• Directions:
Transcribe the stretch of entries below from the line with "ws).cfg = s.cfg := rfl" through the line with "c).cfg = c := rfl", exactly and with both ends included; leave out all other lines.

(Provided material begins)

/-- R131 (corner case STEP = 1): every input sample produces exactly one output, the clipped filtered value of the sample
before, and POS is +0 again, when the outputs fit into ACC. That POS is the zero of positive sign is the model's choice
where R10 leaves the sign of a zero result open (log 13); V-RS-1 of spec/95_test_vectors.md reads POS = +0. -/
def Obligations.UnitStepDelaysByOneSample : Prop :=
  ∀ (s : State) (samples : List Sample), s.cfg.par.step.bits = 0x3F800000#32 → s.rsmp.pos = F.zero →
    samples.length ≤ 65535 → s.rsmp.acc.length + samples.length ≤ s.cfg.par.accCap →
      ∃ t : State, exec (.rsPush samples) s = .next t ∧ t.rsmp.pos = F.zero ∧ t.err = s.err
        ∧ t.rsmp.ovfCnt = s.rsmp.ovfCnt
        ∧ t.rsmp.acc = s.rsmp.acc
            ++ ((s.rsmp.prev :: lowPassOutputs s.cfg s.rsmp.lp samples).take samples.length).map clip16

/-- R51 part (i): POS is not negative, and every step keeps it so. -/
def Obligations.PosNeverTurnsNegative : Prop :=
  ∀ s t : State, s.rsmp.PosOk → step s = .next t → t.rsmp.PosOk

/-! ### The filter chain -/

/-- R150, R152, R156: FP.PROC completes for every frame and both flags; it leaves CLK, RSMP, ERR, CAL and the port as they
were, BPZ too when `bp` is 0 and DEY too when `de` is 0; HPZ holds the newest samples of the frame as it came in, before
what it held; RSSI is 10 to 255, NOISE its complement, and the answer carries RSSI. -/
def Obligations.FpProcCompletesWithinFilter : Prop :=
  ∀ (s : State) (bp de : Bool), s.AtR7 → ∃ t : State, exec (.fpProc bp de) s = .next t
    ∧ t.cfg = s.cfg ∧ t.clk = s.clk ∧ t.rsmp = s.rsmp ∧ t.err = s.err ∧ t.pending = s.pending ∧ t.inputs = s.inputs
    ∧ t.filt.cal = s.filt.cal ∧ (bp = false → t.filt.bpz = s.filt.bpz) ∧ (de = false → t.filt.dey = s.filt.dey)
    ∧ t.filt.hpz = (((List.range 160).map fun n => i2f (fbRead s.fb n).toInt).reverse ++ s.filt.hpz).take
        s.cfg.par.hpTaps.length
    ∧ 10 ≤ t.filt.rssi.toNat ∧ t.filt.rssi.toNat + t.filt.noise.toNat = 255 ∧ Memory.wf 160 t.fb = true
    ∧ t.responses = s.responses ++ [BitVec.ofNat 32 (0x30000000 + t.filt.rssi.toNat)]

/-- R155: with both flags 0 the frame comes back exactly as it went in. -/
def Obligations.BothStagesOffKeepTheFrame : Prop :=
  ∀ s : State, s.AtR7 → Memory.wf 160 s.fb = true →
    ∃ t : State, exec (.fpProc false false) s = .next t ∧ t.fb = s.fb

/-- R158, first sentence: with every delay line, DEY and FB all zero, FP.PROC with any flags leaves FB all zero, gives RSSI
255 and NOISE 0, and leaves the filter state all zeros. CAL is taken as legal, which every step keeps (R51 part (d)). -/
def Obligations.SilenceGivesFullRssi : Prop :=
  ∀ (s : State) (bp de : Bool), s.AtR7 → s.fb = [] → allZero s.filt.hpz → allZero s.filt.bpz → s.filt.dey.units = 0 →
    0x0100 ≤ s.filt.cal.toNat →
      ∃ t : State, exec (.fpProc bp de) s = .next t ∧ t.fb = [] ∧ t.filt.rssi = 255#8 ∧ t.filt.noise = 0#8
        ∧ allZero t.filt.hpz ∧ allZero t.filt.bpz ∧ t.filt.dey.units = 0

/-- R159: the result for sample `n` depends on the samples 0 to `n` of the frame and on the filter state, never on later
samples. -/
def Obligations.LaterSamplesDoNotMatter : Prop :=
  ∀ (s : State) (m : Memory) (n : Nat) (bp de : Bool), n < s.cfg.consts.frameLen →
    (∀ a ≤ n, fbRead m a = fbRead s.fb a) →
      ∃ t u : State, exec (.fpProc bp de) s = .next t ∧ exec (.fpProc bp de) { s with fb := m } = .next u
        ∧ ∀ a ≤ n, fbRead u.fb a = fbRead t.fb a

/-- R151: over a run of samples the FIR primitive answers for each the sum of its mathematical form, and leaves a delay
line of the newest samples, the newest first, before what it held. -/
def Obligations.FirAnswersTapSums : Prop :=
  ∀ (taps z xs : List F), z.length = taps.length →
    (firRun taps z xs).1 = (List.range xs.length).map (firOutput taps z xs)
      ∧ (firRun taps z xs).2 = (xs.reverse ++ z).take taps.length

/-- R150, R153, R154, R155, R156: the frame FP.PROC leaves, and the states of the two stages of the audio path. `v` is the
value after the band-pass stage, `y` the value after the de-emphasis stage. -/
def Obligations.FpProcFrameAsWritten : Prop :=
  ∀ (s : State) (bp de : Bool), s.AtR7 → s.filt.bpz.length = s.cfg.par.bpTaps.length →
    let xin := (List.range 160).map fun n => i2f (fbRead s.fb n).toInt
    ∃ (t : State) (v y : Nat → F), exec (.fpProc bp de) s = .next t
      ∧ (∀ n < 160, v n = if bp then firOutput s.cfg.par.bpTaps s.filt.bpz xin n else i2f (fbRead s.fb n).toInt)
      ∧ (∀ n < 160, y n = if de then
            fadd (fmul s.cfg.deAlpha (v n)) (fmul (fsub (i2f 1) s.cfg.deAlpha) (if n = 0 then s.filt.dey else y (n - 1)))
          else v n)
      ∧ (∀ n < 160, fbRead t.fb n = clip16 (y n))
      ∧ t.filt.bpz = (if bp then (xin.reverse ++ s.filt.bpz).take s.cfg.par.bpTaps.length else s.filt.bpz)
      ∧ t.filt.dey = (if de then y 159 else s.filt.dey)
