-- ==== Sys2Proof/Laws/State.lean ====
section
/-!
SUPPORT. One lemma for each field of the state under each shared update, so that no proof unfolds a record update.
-/

namespace Sys2Proof.Machine

/-! ### `respond` -/

@[simp] theorem respond_cfg (op code : BitVec 8) (val : BitVec 16) (data : List Word) (s : State) : (respond op code val data s).cfg = s.cfg := rfl
@[simp] theorem respond_clk (op code : BitVec 8) (val : BitVec 16) (data : List Word) (s : State) : (respond op code val data s).clk = s.clk := rfl
@[simp] theorem respond_rsmp (op code : BitVec 8) (val : BitVec 16) (data : List Word) (s : State) : (respond op code val data s).rsmp = s.rsmp := rfl
@[simp] theorem respond_filt (op code : BitVec 8) (val : BitVec 16) (data : List Word) (s : State) : (respond op code val data s).filt = s.filt := rfl
@[simp] theorem respond_fb (op code : BitVec 8) (val : BitVec 16) (data : List Word) (s : State) : (respond op code val data s).fb = s.fb := rfl
@[simp] theorem respond_err (op code : BitVec 8) (val : BitVec 16) (data : List Word) (s : State) : (respond op code val data s).err = s.err := rfl
@[simp] theorem respond_pending (op code : BitVec 8) (val : BitVec 16) (data : List Word) (s : State) : (respond op code val data s).pending = s.pending := rfl
@[simp] theorem respond_inputs (op code : BitVec 8) (val : BitVec 16) (data : List Word) (s : State) : (respond op code val data s).inputs = s.inputs := rfl
@[simp] theorem respond_responses (op code : BitVec 8) (val : BitVec 16) (data : List Word) (s : State) : (respond op code val data s).responses = s.responses ++ statusWord op code val :: data := rfl

/-! ### `raiseFlag` -/

@[simp] theorem raiseFlag_cfg (f : ErrFlag) (s : State) : (raiseFlag f s).cfg = s.cfg := rfl
@[simp] theorem raiseFlag_clk (f : ErrFlag) (s : State) : (raiseFlag f s).clk = s.clk := rfl
@[simp] theorem raiseFlag_rsmp (f : ErrFlag) (s : State) : (raiseFlag f s).rsmp = s.rsmp := rfl
@[simp] theorem raiseFlag_filt (f : ErrFlag) (s : State) : (raiseFlag f s).filt = s.filt := rfl
@[simp] theorem raiseFlag_fb (f : ErrFlag) (s : State) : (raiseFlag f s).fb = s.fb := rfl
@[simp] theorem raiseFlag_err (f : ErrFlag) (s : State) : (raiseFlag f s).err = setErr f s.err := rfl
@[simp] theorem raiseFlag_pending (f : ErrFlag) (s : State) : (raiseFlag f s).pending = s.pending := rfl
@[simp] theorem raiseFlag_inputs (f : ErrFlag) (s : State) : (raiseFlag f s).inputs = s.inputs := rfl
@[simp] theorem raiseFlag_responses (f : ErrFlag) (s : State) : (raiseFlag f s).responses = s.responses := rfl

/-! ### `reportError` -/

@[simp] theorem reportError_cfg (op : BitVec 8) (e : CmdError) (s : State) : (reportError op e s).cfg = s.cfg := rfl
@[simp] theorem reportError_clk (op : BitVec 8) (e : CmdError) (s : State) : (reportError op e s).clk = s.clk := rfl
@[simp] theorem reportError_rsmp (op : BitVec 8) (e : CmdError) (s : State) : (reportError op e s).rsmp = s.rsmp := rfl
@[simp] theorem reportError_filt (op : BitVec 8) (e : CmdError) (s : State) : (reportError op e s).filt = s.filt := rfl
@[simp] theorem reportError_fb (op : BitVec 8) (e : CmdError) (s : State) : (reportError op e s).fb = s.fb := rfl
@[simp] theorem reportError_err (op : BitVec 8) (e : CmdError) (s : State) : (reportError op e s).err = setErr (errorFlag e) s.err := rfl
@[simp] theorem reportError_pending (op : BitVec 8) (e : CmdError) (s : State) : (reportError op e s).pending = s.pending := rfl
@[simp] theorem reportError_inputs (op : BitVec 8) (e : CmdError) (s : State) : (reportError op e s).inputs = s.inputs := rfl
@[simp] theorem reportError_responses (op : BitVec 8) (e : CmdError) (s : State) : (reportError op e s).responses = s.responses ++ [statusWord op (errorCode e) 0#16] := rfl

/-! ### `State.sends` -/

@[simp] theorem sends_cfg (s : State) (ws : List Word) : (s.sends ws).cfg = s.cfg := rfl
@[simp] theorem sends_clk (s : State) (ws : List Word) : (s.sends ws).clk = s.clk := rfl
@[simp] theorem sends_rsmp (s : State) (ws : List Word) : (s.sends ws).rsmp = s.rsmp := rfl
@[simp] theorem sends_filt (s : State) (ws : List Word) : (s.sends ws).filt = s.filt := rfl
@[simp] theorem sends_fb (s : State) (ws : List Word) : (s.sends ws).fb = s.fb := rfl
@[simp] theorem sends_err (s : State) (ws : List Word) : (s.sends ws).err = s.err := rfl
@[simp] theorem sends_pending (s : State) (ws : List Word) : (s.sends ws).pending = s.pending := rfl
@[simp] theorem sends_inputs (s : State) (ws : List Word) : (s.sends ws).inputs = s.inputs := rfl
@[simp] theorem sends_responses (s : State) (ws : List Word) : (s.sends ws).responses = s.responses ++ ws := rfl

/-! ### `hardwareReset` -/

@[simp] theorem hardwareReset_cfg (s : State) : (hardwareReset s).cfg = s.cfg := rfl
@[simp] theorem hardwareReset_clk (s : State) : (hardwareReset s).clk = Clk.atReset s.cfg := rfl
@[simp] theorem hardwareReset_rsmp (s : State) : (hardwareReset s).rsmp = Rsmp.atReset := rfl
@[simp] theorem hardwareReset_filt (s : State) : (hardwareReset s).filt = Filt.atReset s.cfg := rfl
@[simp] theorem hardwareReset_fb (s : State) : (hardwareReset s).fb = [] := rfl
@[simp] theorem hardwareReset_err (s : State) : (hardwareReset s).err = 0#7 := rfl
@[simp] theorem hardwareReset_pending (s : State) : (hardwareReset s).pending = [] := rfl
@[simp] theorem hardwareReset_inputs (s : State) : (hardwareReset s).inputs = s.inputs := rfl
@[simp] theorem hardwareReset_responses (s : State) : (hardwareReset s).responses = s.responses := rfl

/-! ### `State.atReset` -/

@[simp] theorem atReset_cfg (c : Config) : (State.atReset c).cfg = c := rfl
@[simp] theorem atReset_clk (c : Config) : (State.atReset c).clk = Clk.atReset c := rfl
@[simp] theorem atReset_rsmp (c : Config) : (State.atReset c).rsmp = Rsmp.atReset := rfl
@[simp] theorem atReset_filt (c : Config) : (State.atReset c).filt = Filt.atReset c := rfl
@[simp] theorem atReset_fb (c : Config) : (State.atReset c).fb = [] := rfl
@[simp] theorem atReset_err (c : Config) : (State.atReset c).err = 0#7 := rfl
@[simp] theorem atReset_pending (c : Config) : (State.atReset c).pending = [] := rfl
@[simp] theorem atReset_inputs (c : Config) : (State.atReset c).inputs = [] := rfl
@[simp] theorem atReset_responses (c : Config) : (State.atReset c).responses = [] := rfl

/-! ### The pulse step -/

/-- Everything a pulse step can do (R110, R111). -/
theorem pulseStep_cases (s : State) :
    (debounced s.cfg s.clk = true ∧ pulseStep s = s)
      ∨ (debounced s.cfg s.clk = false ∧ ∃ e, (e = s.err ∨ e = setErr .sat s.err)
          ∧ pulseStep s = { s with clk := acceptPulse s.cfg s.clk, err := e }) := by
  unfold pulseStep
  cases hd : debounced s.cfg s.clk
  · cases hs : pulseSaturates s.cfg s.clk
    · exact .inr ⟨rfl, s.err, .inl rfl, by simp⟩
    · exact .inr ⟨rfl, setErr .sat s.err, .inr rfl, by simp [raiseFlag]⟩
  · exact .inl ⟨rfl, by simp⟩

@[simp] theorem pulseStep_cfg (s : State) : (pulseStep s).cfg = s.cfg := by
  obtain ⟨-, h⟩ | ⟨-, e, -, h⟩ := pulseStep_cases s <;> rw [h]

@[simp] theorem pulseStep_rsmp (s : State) : (pulseStep s).rsmp = s.rsmp := by
  obtain ⟨-, h⟩ | ⟨-, e, -, h⟩ := pulseStep_cases s <;> rw [h]

@[simp] theorem pulseStep_filt (s : State) : (pulseStep s).filt = s.filt := by
  obtain ⟨-, h⟩ | ⟨-, e, -, h⟩ := pulseStep_cases s <;> rw [h]

@[simp] theorem pulseStep_fb (s : State) : (pulseStep s).fb = s.fb := by
  obtain ⟨-, h⟩ | ⟨-, e, -, h⟩ := pulseStep_cases s <;> rw [h]

@[simp] theorem pulseStep_pending (s : State) : (pulseStep s).pending = s.pending := by
  obtain ⟨-, h⟩ | ⟨-, e, -, h⟩ := pulseStep_cases s <;> rw [h]

@[simp] theorem pulseStep_inputs (s : State) : (pulseStep s).inputs = s.inputs := by
  obtain ⟨-, h⟩ | ⟨-, e, -, h⟩ := pulseStep_cases s <;> rw [h]

@[simp] theorem pulseStep_responses (s : State) : (pulseStep s).responses = s.responses := by
  obtain ⟨-, h⟩ | ⟨-, e, -, h⟩ := pulseStep_cases s <;> rw [h]

end Sys2Proof.Machine
end

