-- ==== Sys2Proof/Tests/Slice0.lean ====
section
/-!
SUPPORT. Tests of the model, and for each obligation with hypotheses a state and operands that meet them.

The expected values are those of spec/95_test_vectors.md (named in each comment) or worked by hand from the rule named.
-/

namespace Sys2Proof.Tests

open Sys2Proof Sys2Proof.Machine

/-! ### Helpers -/

/-- CFG_T, the test configuration of 95_test_vectors.md section 1. -/
def cfgT : Config where
  consts := Consts.r7
  deAlpha := ⟨false, 0x3E800000⟩
  par := OpenParams.testT
  constsFit := by decide
  parFit := by decide

/-- The block with CFG_T after a hardware reset. -/
def s0 : State := State.atReset cfgT

/-- A view of the next state; none where the machine stops. -/
def after {α : Type} (f : State → α) (o : Host.Outcome State Fault Refusal) : Option α :=
  match o with
  | .next t => some (f t)
  | .fault _ => none
  | .refused _ => none

/-- The words sent. -/
def answered (o : Host.Outcome State Fault Refusal) : Option (List Word) := after State.responses o

/-- The state with a clock that was last pulsed `e` microseconds ago, showing `secs`, with or without a fix. -/
def clocked (secs : BitVec 32) (e : Nat) (fix : Bool) : State :=
  { s0 with clk := { s0.clk with mono := BitVec.ofNat 64 (5000000 + e), lastp := 5000000#64, secs := secs,
                                 haveFix := fix, pulseSeen := true } }

/-- The state with `n` samples in ACC: 1, 2, 3, ... -/
def holding (n : Nat) : State :=
  { s0 with rsmp := { s0.rsmp with acc := (List.range n).map fun k => BitVec.ofNat 16 (k + 1) } }

/-- The state with a frame of samples in FB. -/
def framed (xs : List Sample) : State := { s0 with fb := fbFrom 0 xs }

/-- The state to which inputs still arrive. -/
def given (s : State) (inputs : List Input) : State := { s with inputs := inputs }

/-! ### Well-formedness -/

/-- A push of `n` samples is well-formed up to the length field's greatest value. -/
theorem push_wellFormed (n : Nat) : (Instr.rsPush (List.replicate n 0#16)).wellFormed = decide (n ≤ 65535) := by
  simp only [Instr.wellFormed, List.length_replicate]

/-- The check of RS.PUSH refuses a block that the 16-bit length field cannot carry (R83). -/
theorem test_wellFormed_refuses_long_push : (Instr.rsPush (List.replicate 65536 0#16)).wellFormed = false :=
  (push_wellFormed 65536).trans (by decide)

/-- The longest block is well-formed. -/
theorem test_wellFormed_takes_longest_push : (Instr.rsPush (List.replicate 65535 0#16)).wellFormed = true :=
  (push_wellFormed 65535).trans (by decide)
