-- ==== Sys2Proof/Laws/PerInstr.lean ====
section
/-! SUPPORT. Per command: its encoding is the row of spec/opcode_table.json, with the row's fixed bits and length. -/

namespace Sys2Proof.Laws.TableRow

/-- The row's "match", as its four header bytes. -/
def matchWord : Opcode → Word
  | .displayByte => headerWord 0x01 0x00 0x00 0x00
  | .displayVector => headerWord 0x02 0x00 0x00 0x00
  | .displayMatrix => headerWord 0x03 0x00 0x00 0x00
  | .displayBcdDigit => headerWord 0x04 0x00 0x00 0x00
  | .displayBcdInt => headerWord 0x05 0x00 0x00 0x00
  | .displayFixed => headerWord 0x06 0x00 0x00 0x00
  | .setDecodeMode => headerWord 0x10 0x00 0x00 0x00
  | .setIntensity => headerWord 0x11 0x00 0x00 0x00
  | .setScanLimit => headerWord 0x12 0x00 0x00 0x00
  | .setPower => headerWord 0x13 0x00 0x00 0x00
  | .setDisplayTest => headerWord 0x14 0x00 0x00 0x00
  | .clear => headerWord 0x18 0x00 0x00 0x00
  | .init => headerWord 0x19 0x00 0x00 0x00

/-- The row's "mask", as its four header bytes. -/
def maskWord : Opcode → Word
  | .displayByte => headerWord 0xFF 0x00 0x00 0xFF
  | .displayVector => headerWord 0xFF 0x00 0x00 0xFF
  | .displayMatrix => headerWord 0xFF 0xFF 0xFF 0xFF
  | .displayBcdDigit => headerWord 0xFF 0x00 0x00 0xFF
  | .displayBcdInt => headerWord 0xFF 0x00 0xFF 0xFF
  | .displayFixed => headerWord 0xFF 0x00 0x00 0xFF
  | .setDecodeMode => headerWord 0xFF 0xFF 0x00 0xFF
  | .setIntensity => headerWord 0xFF 0xFF 0x00 0xFF
  | .setScanLimit => headerWord 0xFF 0xFF 0x00 0xFF
  | .setPower => headerWord 0xFF 0xFF 0xFE 0xFF
  | .setDisplayTest => headerWord 0xFF 0xFF 0xFE 0xFF
  | .clear => headerWord 0xFF 0xFF 0xFF 0xFF
  | .init => headerWord 0xFF 0x00 0xFF 0xFF

/-- The row's "length_words". -/
def lengthWords : Opcode → Nat
  | .displayMatrix => 3
  | .displayBcdInt => 2
  | .displayFixed => 2
  | .displayByte => 1
  | .displayVector => 1
  | .displayBcdDigit => 1
  | .setDecodeMode => 1
  | .setIntensity => 1
  | .setScanLimit => 1
  | .setPower => 1
  | .setDisplayTest => 1
  | .clear => 1
  | .init => 1

/-- The command's header has its row's fixed bits, and its words are as many as the row says. -/
def Statement (i : Instr) : Prop :=
  (∃ h payload, encode i = h :: payload ∧ h &&& maskWord (opcodeOfInstr i) = matchWord (opcodeOfInstr i)) ∧
    (encode i).length = lengthWords (opcodeOfInstr i)

/-- Masking a header masks its fields. -/
theorem headerWord_and (o a b r o' a' b' r' : Byte) :
    headerWord o a b r &&& headerWord o' a' b' r' = headerWord (o &&& o') (a &&& a') (b &&& b') (r &&& r') := by
  apply BitVec.eq_of_getLsbD_eq
  intro i hi
  simp only [headerWord, BitVec.getLsbD_and, getLsbD_join4]
  split <;> [rfl; (split <;> [rfl; (split <;> rfl)])]

/-- A header whose fields keep the row's fixed bits has the row's fixed bits. -/
theorem statement_of_fields (i : Instr) (mo ma mb mr o a b r : Byte)
    (hmask : maskWord (opcodeOfInstr i) = headerWord mo ma mb mr) (hmatch : matchWord (opcodeOfInstr i) = headerWord o a b r)
    (ho : opcodeCode (opcodeOfInstr i) &&& mo = o) (ha : encodeA i &&& ma = a) (hb : encodeB i &&& mb = b) (hr : 0#8 &&& mr = r)
    (hl : (encode i).length = lengthWords (opcodeOfInstr i)) : Statement i :=
  ⟨⟨_, _, rfl, by rw [hmask, hmatch, headerWord_and, ho, ha, hb, hr]⟩, hl⟩

theorem displayByte (row value : Byte) : Statement (.displayByte row value) :=
  statement_of_fields _ _ _ _ _ _ _ _ _ rfl rfl (show (0x01 : Byte) &&& 0xFF = 0x01 by decide) BitVec.and_zero BitVec.and_zero (by decide) rfl

theorem displayVector (row : Byte) (vector : BoolVec) : Statement (.displayVector row vector) :=
  statement_of_fields _ _ _ _ _ _ _ _ _ rfl rfl (show (0x02 : Byte) &&& 0xFF = 0x02 by decide) BitVec.and_zero BitVec.and_zero (by decide) rfl

theorem displayMatrix (matrix : BoolMatrix) : Statement (.displayMatrix matrix) :=
  statement_of_fields _ _ _ _ _ _ _ _ _ rfl rfl (show (0x03 : Byte) &&& 0xFF = 0x03 by decide) (by simp [encodeA]) (by simp [encodeB]) (by decide) rfl

theorem displayBcdDigit (digit value : Byte) : Statement (.displayBcdDigit digit value) :=
  statement_of_fields _ _ _ _ _ _ _ _ _ rfl rfl (show (0x04 : Byte) &&& 0xFF = 0x04 by decide) BitVec.and_zero BitVec.and_zero (by decide) rfl

theorem displayBcdInt (value : Int) (segments : Byte) : Statement (.displayBcdInt value segments) :=
  statement_of_fields _ _ _ _ _ _ _ _ _ rfl rfl (show (0x05 : Byte) &&& 0xFF = 0x05 by decide) BitVec.and_zero (by simp [encodeB]) (by decide) rfl

theorem displayFixed (scaled : Int) (decimals segments : Byte) : Statement (.displayFixed scaled decimals segments) :=
  statement_of_fields _ _ _ _ _ _ _ _ _ rfl rfl (show (0x06 : Byte) &&& 0xFF = 0x06 by decide) BitVec.and_zero BitVec.and_zero (by decide) rfl

theorem setDecodeMode (byte : Byte) : Statement (.setDecodeMode byte) :=
  statement_of_fields _ _ _ _ _ _ _ _ _ rfl rfl (show (0x10 : Byte) &&& 0xFF = 0x10 by decide) (by simp [encodeA]) BitVec.and_zero (by decide) rfl

theorem setIntensity (byte : Byte) : Statement (.setIntensity byte) :=
  statement_of_fields _ _ _ _ _ _ _ _ _ rfl rfl (show (0x11 : Byte) &&& 0xFF = 0x11 by decide) (by simp [encodeA]) BitVec.and_zero (by decide) rfl

theorem setScanLimit (byte : Byte) : Statement (.setScanLimit byte) :=
  statement_of_fields _ _ _ _ _ _ _ _ _ rfl rfl (show (0x12 : Byte) &&& 0xFF = 0x12 by decide) (by simp [encodeA]) BitVec.and_zero (by decide) rfl

theorem setPower (on : Bool) : Statement (.setPower on) :=
  statement_of_fields _ _ _ _ _ _ _ _ _ rfl rfl (show (0x13 : Byte) &&& 0xFF = 0x13 by decide) (by simp [encodeA]) (by cases on <;> decide) (by decide) rfl

theorem setDisplayTest (on : Bool) : Statement (.setDisplayTest on) :=
  statement_of_fields _ _ _ _ _ _ _ _ _ rfl rfl (show (0x14 : Byte) &&& 0xFF = 0x14 by decide) (by simp [encodeA]) (by cases on <;> decide) (by decide) rfl

theorem clear : Statement .clear :=
  statement_of_fields _ _ _ _ _ _ _ _ _ rfl rfl (show (0x18 : Byte) &&& 0xFF = 0x18 by decide) (by simp [encodeA]) (by simp [encodeB]) (by decide) rfl

theorem init (mode : InitMode) : Statement (.init mode) :=
  statement_of_fields _ _ _ _ _ _ _ _ _ rfl rfl (show (0x19 : Byte) &&& 0xFF = 0x19 by decide) BitVec.and_zero (by simp [encodeB]) (by decide) rfl

end Sys2Proof.Laws.TableRow
end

(Provided material ends)

• Written reply:
@[simp] theorem sends_cfg (s : State) (ws : List Word) : (s.sends ws).cfg = s.cfg := rfl
@[simp] theorem sends_clk (s : State) (ws : List Word) : (s.sends ws).clk = s.clk := rfl
@[simp] theorem sends_rsmp (s : State) (ws : List Word) : (s.sends ws).rsmp = s.rsmp := rfl
@[simp] theorem sends_filt (s : State) (ws : List Word) : (s.sends ws).filt = s.filt := rfl
@[simp] theorem sends_fb (s : State) (ws : List Word) : (s.sends ws).fb = s.fb := rfl
@[simp] theorem sends_err (s : State) (ws : List Word) : (s.sends ws).err = s.err := rfl
@[simp] theorem sends_pending (s : State) (ws : List Word) : (s.sends ws).pending = s.pending := rfl
@[simp] theorem sends_inputs (s : State) (ws : List Word) : (s.sends ws).inputs = s.inputs := rfl
@[simp] theorem sends_responses (s : State) (ws : List Word) : (s.sends ws).responses = s.responses ++ ws := rfl

/-! ### `hardwareReset` -/

@[simp] theorem hardwareReset_cfg (s : State) : (hardwareReset s).cfg = s.cfg := rfl
@[simp] theorem hardwareReset_clk (s : State) : (hardwareReset s).clk = Clk.atReset s.cfg := rfl
@[simp] theorem hardwareReset_rsmp (s : State) : (hardwareReset s).rsmp = Rsmp.atReset := rfl
@[simp] theorem hardwareReset_filt (s : State) : (hardwareReset s).filt = Filt.atReset s.cfg := rfl
@[simp] theorem hardwareReset_fb (s : State) : (hardwareReset s).fb = [] := rfl
@[simp] theorem hardwareReset_err (s : State) : (hardwareReset s).err = 0#7 := rfl
@[simp] theorem hardwareReset_pending (s : State) : (hardwareReset s).pending = [] := rfl
@[simp] theorem hardwareReset_inputs (s : State) : (hardwareReset s).inputs = s.inputs := rfl
@[simp] theorem hardwareReset_responses (s : State) : (hardwareReset s).responses = s.responses := rfl

/-! ### `State.atReset` -/

@[simp] theorem atReset_cfg (c : Config) : (State.atReset c).cfg = c := rfl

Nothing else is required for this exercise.